Been doing business with her and her husband a long time. Used to sit in there and talk dogs for hours with Bernie before he passed away. Things change.


----------



## Mike Lauer (Jul 26, 2009)

capitalism at work.
They don't provide the service you want to go somewhere that will.
No reason for you to feel guilty.

Its your way of voting. The American way.
Hopefully they are smart enough to figure it out, but most aren't.


----------



## Ashley Campbell (Jun 21, 2009)

Looks like it's my turn to have a trying day!
Woke up at 1 this morning to something, not sure what woke me up. Wandered downstairs and as soon as I hit the floor, ankle deep water. 
Hot water heater did something, over-pressurized - relief valve works but since landlord didn't put a drain hose on it, it "relieved" itself all over my basement - I had to empty out a trash can and finish relieving the pressure that way - not cool. My computer, big screen TV, etc is all down in the basement - nothing ruined. Spent the night sucking up the water with a carpet shampooer since I don't have a shop vac.
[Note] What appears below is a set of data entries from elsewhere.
-- ==== Sys2Proof/Laws/TouchOps.lean ====
section
/-! SUPPORT. Which parts of the device the operations of Machine/Ops.lean touch. -/

namespace Sys2Proof.Machine

set_option linter.all false
set_option Elab.async false

theorem drawFree_touch (d : Dev) : Touches [.freeCtr] d (drawFree d).2 := onFree_touch _ _

theorem drawFree_touch' (d : Dev) {x0 e_} (h_ : drawFree d = (x0, e_)) : Touches [.freeCtr] d e_ := by
  have := drawFree_touch d; rw [h_] at this; exact this

theorem msixSend_touch (d : Dev) :
    Touches [.out, .sys] d (msixSend d) := by
  unfold msixSend
  repeat' first
    | with_reducible assumption
    | with_reducible exact Touches.refl
    | exact Eq.refl true
    | with_reducible refine Touches.andThen ?_ (by with_reducible exact onInt_touch ..) ?_
    | with_reducible refine Touches.andThen ?_ (by with_reducible exact emit_touch ..) ?_
    | split
    | dsimp -zeta only
    | (split at ‹ite _ _ _ = (_, _)›)
    | (cases ‹(_, _) = (_, _)›)

theorem intUpdate_touch (d : Dev) :
    Touches [.out, .sys] d (intUpdate d) := by
  unfold intUpdate
  repeat' first
    | with_reducible assumption
    | with_reducible exact Touches.refl
    | ((try lift_lets -underBinder); intro d_; refine (have hd_ : Touches [.out, .sys] d d_ := ?_; ?_); (on_goal 1 => try dsimp only [d_]); (on_goal 2 => clear_value d_))
    | ((try lift_lets -underBinder); intro d_; try clear_value d_)
    | exact Eq.refl true
    | with_reducible refine Touches.andThen ?_ (by with_reducible exact onInt_touch ..) ?_
    | with_reducible refine Touches.andThen ?_ (by with_reducible exact msixSend_touch ..) ?_
    | split
    | dsimp -zeta only
    | (split at ‹ite _ _ _ = (_, _)›)
    | (cases ‹(_, _) = (_, _)›)

theorem raiseLeaf_touch (d : Dev) (w bit : Nat) :
    Touches [.out, .sys] d (raiseLeaf d w bit) := by
  unfold raiseLeaf
  repeat' first
    | with_reducible assumption
    | with_reducible exact Touches.refl
    | exact Eq.refl true
    | with_reducible refine Touches.andThen ?_ (by with_reducible exact onInt_touch ..) ?_
    | with_reducible refine Touches.andThen ?_ (by with_reducible exact intUpdate_touch ..) ?_
    | split
    | dsimp -zeta only
    | (split at ‹ite _ _ _ = (_, _)›)
    | (cases ‹(_, _) = (_, _)›)

theorem raiseIf_touch (c : Bool) (d : Dev) (w bit : Nat) :
    Touches [.out, .sys] d (raiseIf c d w bit) := by
  unfold raiseIf
  repeat' first
    | with_reducible assumption
    | with_reducible exact Touches.refl
    | exact Eq.refl true
    | with_reducible refine Touches.andThen ?_ (by with_reducible exact raiseLeaf_touch ..) ?_
    | split
    | dsimp -zeta only
    | (split at ‹ite _ _ _ = (_, _)›)
    | (cases ‹(_, _) = (_, _)›)

theorem clearLeaf_touch (d : Dev) (w : Nat) (v : Word) :
    Touches [.out, .sys] d (clearLeaf d w v) := by
  unfold clearLeaf
  repeat' first
    | with_reducible assumption
    | with_reducible exact Touches.refl
    | exact Eq.refl true
    | with_reducible refine Touches.andThen ?_ (by with_reducible exact onInt_touch ..) ?_
    | with_reducible refine Touches.andThen ?_ (by with_reducible exact intUpdate_touch ..) ?_
    | split
    | dsimp -zeta only
    | (split at ‹ite _ _ _ = (_, _)›)
    | (cases ‹(_, _) = (_, _)›)

theorem darkAccess_touch (addr : Nat) (write : Bool) (d : Dev) :
    Touches [.out, .sys] d (darkAccess addr write d) := by
  unfold darkAccess
  repeat' first
    | with_reducible assumption
    | with_reducible exact Touches.refl
    | exact Eq.refl true
    | with_reducible refine onSys_step ?_ ?_ ?_ ?_ ?_ ?_
    | with_reducible refine Touches.andThen ?_ (by with_reducible exact raiseLeaf_touch ..) ?_
    | exact partOr_left rfl
    | exact .inr rfl
    | exact .inr (by (repeat' split) <;> rfl)
    | split
    | dsimp -zeta only
    | (split at ‹ite _ _ _ = (_, _)›)
    | (cases ‹(_, _) = (_, _)›)

theorem emitRead_touch (d : Dev) (addr val : Nat) :
    Touches [.out] d (emitRead d addr val) := by
  unfold emitRead
  repeat' first
    | with_reducible assumption
    | with_reducible exact Touches.refl
    | exact Eq.refl true
    | with_reducible refine Touches.andThen ?_ (by with_reducible exact emit_touch ..) ?_
    | split
    | dsimp -zeta only
    | (split at ‹ite _ _ _ = (_, _)›)
    | (cases ‹(_, _) = (_, _)›)

theorem hostReads_touch {ps : List Part} (hs : subParts [.out, .sys] ps = true) {f : Dev → Dev} (hf : ∀ x, Touches ps x (f x)) (dom addr : Nat) (d : Dev) :
    Touches ps d (hostReads dom addr f d) := by
  unfold hostReads
  split
  · exact .refl
  · split
    · exact .andThen (.mono (darkAccess_touch _ _ _) hs) (emitRead_touch _ _ _) (subParts_trans rfl hs)
    · exact hf d

theorem hostWrites_touch {ps : List Part} (hs : subParts [.out, .sys] ps = true) {f : Dev → Dev} (hf : ∀ x, Touches ps x (f x)) (dom addr : Nat) (d : Dev) :
    Touches ps d (hostWrites dom addr f d) := by
  unfold hostWrites
  split
  · exact .refl
  · split
    · exact .mono (darkAccess_touch _ _ _) hs
    · exact hf d

theorem cqWrite_touch (d : Dev) (r : Nat) (p : Reply) :
    Touches [.out, .sys, .rings] d (cqWrite d r p) := by
  unfold cqWrite
  repeat' first
    | with_reducible assumption
    | with_reducible exact Touches.refl
    | ((try lift_lets -underBinder); intro d_; refine (have hd_ : Touches [.out, .sys, .rings] d d_ := ?_; ?_); (on_goal 1 => try dsimp only [d_]); (on_goal 2 => clear_value d_))
    | ((try lift_lets -underBinder); intro d_; try clear_value d_)
    | exact Eq.refl true
    | with_reducible refine Touches.andThen ?_ (by with_reducible exact onRing_touch ..) ?_
    | with_reducible refine Touches.andThen ?_ (by with_reducible exact raiseLeaf_touch ..) ?_
    | split
    | dsimp -zeta only
    | (split at ‹ite _ _ _ = (_, _)›)
    | (cases ‹(_, _) = (_, _)›)

theorem cqPost_touch (d : Dev) (r : Nat) (p : Reply) :
    Touches [.out, .sys, .rings] d (cqPost d r p) := by
  unfold cqPost
  repeat' first
    | with_reducible assumption
    | with_reducible exact Touches.refl
    | exact Eq.refl true
    | with_reducible refine Touches.andThen ?_ (by with_reducible exact onRing_touch ..) ?_
    | with_reducible refine Touches.andThen ?_ (by with_reducible exact cqWrite_touch ..) ?_
    | split
    | dsimp -zeta only
    | (split at ‹ite _ _ _ = (_, _)›)
    | (cases ‹(_, _) = (_, _)›)

theorem cqDrain_touch (d : Dev) (r n : Nat) : Touches [.out, .sys, .rings] d (cqDrain d r n) := by
  induction n generalizing d with
  | zero => exact .refl
  | succ n ih =>
    unfold cqDrain
    split
    · exact .refl
    · split
      · exact .andThen (.andThen (.andThen .refl (onRing_touch _ _ _)) (cqWrite_touch _ _ _)) (ih _)
      · exact .refl

theorem datagram_touch (d : Dev) (k type : Nat) (body : List Int) :
    Touches [.out] d (datagram d k type body) := by
  unfold datagram
  repeat' first
    | with_reducible assumption
    | with_reducible exact Touches.refl
    | ((try lift_lets -underBinder); intro d_; refine (have hd_ : Touches [.out] d d_ := ?_; ?_); (on_goal 1 => try dsimp only [d_]); (on_goal 2 => clear_value d_))
    | ((try lift_lets -underBinder); intro d_; try clear_value d_)
    | exact Eq.refl true
    | with_reducible refine Touches.andThen ?_ (by with_reducible exact emit_touch ..) ?_
    | split
    | dsimp -zeta only
    | (split at ‹ite _ _ _ = (_, _)›)
    | (cases ‹(_, _) = (_, _)›)

theorem sendReply_touch (d : Dev) (tr : Option Transport) (p : Reply) :
    Touches [.out, .sys, .rings, .sess] d (sendReply d tr p) := by
  unfold sendReply
  repeat' first
    | with_reducible assumption
    | with_reducible exact Touches.refl
    | ((try lift_lets -underBinder); intro d_; refine (have hd_ : Touches [.out, .sys, .rings, .sess] d d_ := ?_; ?_); (on_goal 1 => try dsimp only [d_]); (on_goal 2 => clear_value d_))
    | ((try lift_lets -underBinder); intro d_; try clear_value d_)
    | exact Eq.refl true
    | with_reducible refine Touches.andThen ?_ (by with_reducible exact onSess_touch ..) ?_
    | with_reducible refine Touches.andThen ?_ (by with_reducible exact cqPost_touch ..) ?_
    | with_reducible refine Touches.andThen ?_ (by with_reducible exact datagram_touch ..) ?_
    | split
    | dsimp -zeta only
    | (split at ‹ite _ _ _ = (_, _)›)
    | (cases ‹(_, _) = (_, _)›)

theorem epochDone_touch (d : Dev) (e : Word) :
    Touches [.sys] d (epochDone d e) := by
  unfold epochDone
  repeat' first
    | with_reducible assumption
    | with_reducible exact Touches.refl
    | exact Eq.refl true
    | with_reducible refine onSys_step ?_ ?_ ?_ ?_ ?_ ?_
    | exact partOr_left rfl
    | exact .inr rfl
    | exact .inr (by (repeat' split) <;> rfl)
    | split
    | dsimp -zeta only
    | (split at ‹ite _ _ _ = (_, _)›)
    | (cases ‹(_, _) = (_, _)›)

theorem answer_touch (d : Dev) (c : ReplyCtx) (st : Status) (data : List Nat) :
    Touches [.out, .sys, .rings, .sess] d (answer d c st data) := by
  unfold answer
  repeat' first
    | with_reducible assumption
    | with_reducible exact Touches.refl
    | exact Eq.refl true
    | with_reducible refine Touches.andThen ?_ (by with_reducible exact sendReply_touch ..) ?_
    | split
    | dsimp -zeta only
    | (split at ‹ite _ _ _ = (_, _)›)
    | (cases ‹(_, _) = (_, _)›)

theorem followUp_touch (d : Dev) (c : ReplyCtx) (st : Status) (data : List Nat) :
    Touches [.out, .sys, .rings, .sess] d (followUp d c st data) := by
  unfold followUp
  repeat' first
    | with_reducible assumption
    | with_reducible exact Touches.refl
    | exact Eq.refl true
    | with_reducible refine Touches.andThen ?_ (by with_reducible exact raiseLeaf_touch ..) ?_
    | with_reducible refine Touches.andThen ?_ (by with_reducible exact sendReply_touch ..) ?_
    | with_reducible refine Touches.andThen ?_ (by with_reducible exact epochDone_touch ..) ?_
    | split
    | dsimp -zeta only
    | (split at ‹ite _ _ _ = (_, _)›)
    | (cases ‹(_, _) = (_, _)›)

theorem kRefuse_touch (d : Dev) (h : CmdHdr) (c : KCmd) (st : Status) (reason field : Nat) :
    Touches [.out, .sys, .rings, .sess, .fold] d (kRefuse d h c st reason field) := by
  unfold kRefuse
  repeat' first
    | with_reducible assumption
    | with_reducible exact Touches.refl
    | ((try lift_lets -underBinder); intro d_; refine (have hd_ : Touches [.out, .sys, .rings, .sess, .fold] d d_ := ?_; ?_); (on_goal 1 => try dsimp only [d_]); (on_goal 2 => clear_value d_))
    | ((try lift_lets -underBinder); intro d_; try clear_value d_)
    | exact Eq.refl true
    | with_reducible refine Touches.andThen ?_ (by with_reducible exact onGuard_touch ..) ?_
    | with_reducible refine Touches.andThen ?_ (by with_reducible exact answer_touch ..) ?_
    | with_reducible refine Touches.andThen ?_ (by with_reducible exact raiseIf_touch ..) ?_
    | split
    | dsimp -zeta only
    | (split at ‹ite _ _ _ = (_, _)›)
    | (cases ‹(_, _) = (_, _)›)

theorem kAdvance_touch (d : Dev) (h : CmdHdr) (c : KCmd) (keep : Bool) :
    Touches [.sys, .epoch] d (kAdvance d h c keep).1 := by
  unfold kAdvance
  repeat' first
    | with_reducible assumption
    | with_reducible exact Touches.refl
    | ((try lift_lets -underBinder); intro d_; refine (have hd_ : Touches [.sys, .epoch] d d_ := ?_; ?_); (on_goal 1 => try dsimp only [d_]); (on_goal 2 => clear_value d_))
    | ((try lift_lets -underBinder); intro d_; try clear_value d_)
    | exact Eq.refl true
    | with_reducible refine onSys_step ?_ ?_ ?_ ?_ ?_ ?_
    | exact partOr_left rfl
    | exact .inr rfl
    | exact .inr (by (repeat' split) <;> rfl)
    | split
    | dsimp -zeta only
    | (split at ‹ite _ _ _ = (_, _)›)
    | (cases ‹(_, _) = (_, _)›)

theorem kAdvance_touch' (d : Dev) (h : CmdHdr) (c : KCmd) (keep : Bool) {e_ x1} (h_ : kAdvance d h c keep = (e_, x1)) : Touches [.sys, .epoch] d e_ := by
  have := kAdvance_touch d h c keep; rw [h_] at this; exact this

theorem closeButton_touch (gated : Bool) (d : Dev) :
    Touches [.fold] d (closeButton gated d) := by
  unfold closeButton
  repeat' first
    | with_reducible assumption
    | with_reducible exact Touches.refl
    | exact Eq.refl true
    | with_reducible refine Touches.andThen ?_ (by with_reducible exact onGuard_touch ..) ?_
    | split
    | dsimp -zeta only
    | (split at ‹ite _ _ _ = (_, _)›)
    | (cases ‹(_, _) = (_, _)›)

end Sys2Proof.Machine
end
This is the 3rd time this basement has flooded out - at least it wasn't sewage this time.
Got a text around 6 AM (I got a total of 3 hours of sleep so far today) and it was full of bad news and irritating shit.

I'm not feeling very patient anymore.


----------



## Don Turnipseed (Oct 8, 2006)

Just got back from Fresno. Picked up 200 lbs of the Kirkland Super Premium to try it out. It is a better food than available at the feed store and is $.11 cents a bag cheaper. Didn't really study the label on it but it has 16% fat rather than 10% which should mean less food consumed in this cold weather. I will watch and see if the consumption rate is enough different to equate to less bag/bags in a mo. It is bagged in a nicer bag anyway....make a better looking trash bag sitting by the door.


----------



## maggie fraser (May 30, 2008)

Don Turnipseed said:


> Just got back from Fresno. Picked up 200 lbs of the Kirkland Super Premium to try it out. It is a better food than available at the feed store and is $.11 cents a bag cheaper. Didn't really study the label on it but it has 16% fat rather than 10% which should mean less food consumed in this cold weather. I will watch and see if the consumption rate is enough different to equate to less bag/bags in a mo. It is bagged in a nicer bag anyway....make a better looking trash bag sitting by the door.


 
I was going to add, you lot don't know what a trying day is until I saw this post about the nice bag!


----------



## Ashley Campbell (Jun 21, 2009)

Don Turnipseed said:


> Just got back from Fresno. Picked up 200 lbs of the Kirkland Super Premium to try it out. It is a better food than available at the feed store and is $.11 cents a bag cheaper. Didn't really study the label on it but it has 16% fat rather than 10% which should mean less food consumed in this cold weather. I will watch and see if the consumption rate is enough different to equate to less bag/bags in a mo. It is bagged in a nicer bag anyway....make a better looking trash bag sitting by the door.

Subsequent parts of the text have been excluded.